### Task goal
Please repeat the records exactly from their first line, finishing at the line containing "inductive TxState where" and including it.

----- The input

-- ==== Sys2Proof/Syntax.lean ====
section
/-! DEFINITION. The instructions: one constructor per row of spec/opcode_table.json. A row is a host
operation, a reserved operation code, a frame on the wire, a state-step of one of the two machines, or
a flag (spec/00_scope.md R6; spec/30_encoding.md). -/

namespace Sys2Proof

/-- The two logical power states (spec/30_encoding.md R111). -/
inductive Power where
  | sleep
  | wake
  deriving DecidableEq, Repr

/-- The nine result flags (spec/30_encoding.md R110). -/
inductive Flag where
  | sizeError
  | txSuccess
  | rxSuccess
  | noData
  | rxTooLong
  | badChecksum
  | wrongFrame
  | cmdRejected
  | pollTimeout
  deriving DecidableEq, Repr

/-- TXS, the seven transmit states (spec/10_state.md R27). -/
inductive TxState where
  | idle
  | header
  | lenHi
  | lenLo
  | ftype
  | data
  | cksum
  deriving DecidableEq, Repr

/-- RXS, the six receive states (spec/10_state.md R28). -/
inductive RxState where
  | idle
  | lenHi
  | lenLo
  | ftype
  | data
  | cksum
  deriving DecidableEq, Repr

/-- One constructor per row of the opcode table. A frame carries its wire length `w`, its payload
bytes and its checksum byte as they stand on the wire; FRAME_GENERIC carries its type byte too. -/
inductive Instr where
  | xfer
  | sendCommand (c0 c1 plen : Byte)
  | receiveResponse
  | doCommand (c0 c1 plen : Byte)
  | setPower (st : Power)
  | waitPower (st : Power)
  | waitAttn
  | resetPulse
  | configure
  | reserved0
  | reservedA
  | reservedB
  | reservedC
  | reservedD
  | reservedE
  | reservedF
  | frameGeneric (w : Half) (t : Byte) (payload : List Byte) (ck : Byte)
  | frameAtCommand (w : Half) (payload : List Byte) (ck : Byte)
  | frameAtResponse (w : Half) (payload : List Byte) (ck : Byte)
  | frameModemStatus (w : Half) (payload : List Byte) (ck : Byte)
  | frameTxRequest (w : Half) (payload : List Byte) (ck : Byte)
  | frameRxIndication (w : Half) (payload : List Byte) (ck : Byte)
  | stepTxIdle
  | stepTxHeader
  | stepTxLenHi
  | stepTxLenLo
  | stepTxType
  | stepTxData
  | stepTxCksum
  | stepRxIdle
  | stepRxLenHi
  | stepRxLenLo
  | stepRxType
  | stepRxData
  | stepRxCksum
  | flagSizeError
  | flagTxSuccess
  | flagRxSuccess
  | flagNoData
  | flagRxTooLong
  | flagBadChecksum
  | flagWrongFrame
  | flagCmdRejected
  | flagPollTimeout
  deriving DecidableEq, Repr

end Sys2Proof
end

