/-- RECEIVE_RESPONSE (42_command.md section 2): it waits for attention, gives up with {POLL_TIMEOUT} when
the wait did, and otherwise asks for receive-only mode by type FT_NONE and length 0 (decision D19), its
payload untouched, and runs XFER, whose flags it returns. -/
def Obligations.ReceiveResponseWaitsThenReceives : Prop :=
  ∀ (s : State) (i : Instr) (r : List Act),
    (Running s i (.recv .start) r →
      exec i s = .next { s with ops := .waitAttn 0 :: .recv .waited :: r }) ∧
    (Running s i (.recv .waited) r →
      (s.res.result &&& 0x100#9 ≠ 0 → exec i s = .next { s with
        res := { s.res with result := 0x100#9 }, busy := busyAfter r, ops := r }) ∧
      (s.res.result &&& 0x100#9 = 0 → exec i s = .next { s with
        txbuf := { s.txbuf with frameType := 0x00#8, length := 0 }
        ops := .xfer .start :: .recv .received :: r })) ∧
    (Running s i (.recv .received) r → exec i s = .next { s with
      res := { s.res with result := s.xf.xresult }, busy := busyAfter r, ops := r })

/-- DO_COMMAND up to check (a) (42_command.md section 3; the early return is the spec's own, decision D18,
log 25): SEND_COMMAND runs first; without TX_SUCCESS its
flags are the result and nothing is received; with it RECEIVE_RESPONSE runs. -/
def Obligations.DoCommandSendsFirst : Prop :=
  ∀ (s : State) (i : Instr) (c0 c1 plen : Byte) (r : List Act),
    (Running s i (.doCmd c0 c1 plen .start) r → exec i s = .next { s with
      ops := .send c0 c1 plen .start :: .doCmd c0 c1 plen .sent :: r }) ∧
    (Running s i (.doCmd c0 c1 plen .sent) r →
      (s.res.sendResult &&& 0x002#9 = 0 → exec i s = .next { s with
        res := { s.res with result := s.res.sendResult }, busy := busyAfter r, ops := r }) ∧
      (s.res.sendResult &&& 0x002#9 ≠ 0 → exec i s = .next { s with
        ops := .recv .start :: .doCmd c0 c1 plen .received :: r }))

/-- Checks (b), (c) and (d) of DO_COMMAND, in order (42_command.md section 3; decisions D17, D18; the
response's type code and status offset are presumed, log 6): no reply, wrong or too short a frame,
command rejected with its status latched, command accepted. -/
def Obligations.DoCommandChecksTheResponse : Prop :=
  ∀ (s : State) (i : Instr) (c0 c1 plen : Byte) (r : List Act),
    Running s i (.doCmd c0 c1 plen .received) r →
    let verdict (x : FlagSet) (status : Byte) : Out := .next { s with
      res := { s.res with result := x, cmdStatus := status }, busy := busyAfter r, ops := r }
    let response : Prop := s.rxbuf.frameType = 0x88#8 ∧ 3 < s.rxbuf.length.toNat
    (s.res.result &&& 0x004#9 = 0 →
      exec i s = verdict (s.res.result ||| 0x002#9) s.res.cmdStatus) ∧
    (s.res.result &&& 0x004#9 ≠ 0 → ¬ response →
      exec i s = verdict (s.res.result ||| 0x042#9) s.res.cmdStatus) ∧
    (s.res.result &&& 0x004#9 ≠ 0 → response → s.rxbuf.byte 3 ≠ 0x00#8 →
      exec i s = verdict (s.res.result ||| 0x082#9) (s.rxbuf.byte 3)) ∧
    (s.res.result &&& 0x004#9 ≠ 0 → response → s.rxbuf.byte 3 = 0x00#8 →
      exec i s = verdict (s.res.result ||| 0x002#9) 0x00#8)

/-! ## Power, attention, reset pulse -/

/-- R230: SET_POWER drives the request line with its operand, returns the empty set, and completes at
once; nothing else changes. -/
def Obligations.SetPowerDrivesTheLine : Prop :=
  ∀ (s : State) (st : Power), s.busy = false →
    exec (.setPower st) s = .next { s with
      line := { s.line with pwrReq := st }
      res := { s.res with result := 0 }
      world := { s.world with events := .setRequestLine st :: s.world.events }
      busy := false
      ops := [] }

/-- R231: a step changes PWR_REQ only when it runs SET_POWER, to the operand's value, or when the block
is reset. -/
def Obligations.PowerRequestWrittenOnlyBySetPower : Prop :=
  ∀ s t : State, step s = .next t →
    t.line.pwrReq = s.line.pwrReq ∨
    (∃ st, s.ops.head? = some (.setPower st) ∧ s.busy = true ∧ t.line.pwrReq = st) ∨
    (∃ w st r, s.world.host = .request w :: r ∧ s.busy = false ∧
      decodeRequest w = .setPower st ∧ t.line.pwrReq = st) ∨
    (∃ r, s.world.host = .reset :: r)

/-- One round of WAIT_POWER (43_power.md section 2; the limit is decision D21; that the wait ends on its
operand, not on PWR_REQ, is decision D35, log 25; one round a step is the model's grain, log 7; the count
kept without a limit too is log 26): after POLL_LIMIT samples it gives up with {POLL_TIMEOUT} and takes no
further sample; otherwise it samples the status line once and ends with the empty set when the sample is
the operand, and waits on when not. With no level scheduled the sample is a free value (log 1). -/
def Obligations.WaitPowerPollsUntilTheOperand : Prop :=
  ∀ (s : State) (i : Instr) (st : Power) (n : Nat) (r : List Act),
    Running s i (.waitPower st n) r →
    let ended (e : List Event) (l : List Power) (d : Nat) : Out := .next { s with
      res := { s.res with result := 0 }
      world := { s.world with statusIn := l, events := e, answers := s.world.answers.map (· - 1) }
      busy := busyAfter r
      ops := r
      draws := d }
    let again (e : List Event) (l : List Power) (d : Nat) : Out := .next { s with
      world := { s.world with statusIn := l, events := e, answers := s.world.answers.map (· - 1) }
      ops := .waitPower st (n + 1) :: r
      draws := d }
    (s.params.pollLimit = some n → exec i s = .next { s with
      res := { s.res with result := 0x100#9 }, busy := busyAfter r, ops := r }) ∧
    (s.params.pollLimit ≠ some n → s.world.answers ≠ some 0 →
      (∀ p l, s.world.statusIn = p :: l →
        (p = st → exec i s = ended (.readStatus p :: s.world.events) l s.draws) ∧
        (p ≠ st → exec i s = again (.readStatus p :: s.world.events) l s.draws)) ∧
      (s.world.statusIn = [] → ∃ p,
        (p = st → exec i s = ended (.readStatus p :: s.world.events) [] (s.draws + 1)) ∧
        (p ≠ st → exec i s = again (.readStatus p :: s.world.events) [] (s.draws + 1))))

----------

### Solution
-- ==== Sys2Proof/Syntax.lean ====
section
/-! DEFINITION. The instructions: one constructor per row of spec/opcode_table.json. A row is a host
operation, a reserved operation code, a frame on the wire, a state-step of one of the two machines, or
a flag (spec/00_scope.md R6; spec/30_encoding.md). -/

namespace Sys2Proof

/-- The two logical power states (spec/30_encoding.md R111). -/
inductive Power where
  | sleep
  | wake
  deriving DecidableEq, Repr

/-- The nine result flags (spec/30_encoding.md R110). -/
inductive Flag where
  | sizeError
  | txSuccess
  | rxSuccess
  | noData
  | rxTooLong
  | badChecksum
  | wrongFrame
  | cmdRejected
  | pollTimeout
  deriving DecidableEq, Repr

/-- TXS, the seven transmit states (spec/10_state.md R27). -/
inductive TxState where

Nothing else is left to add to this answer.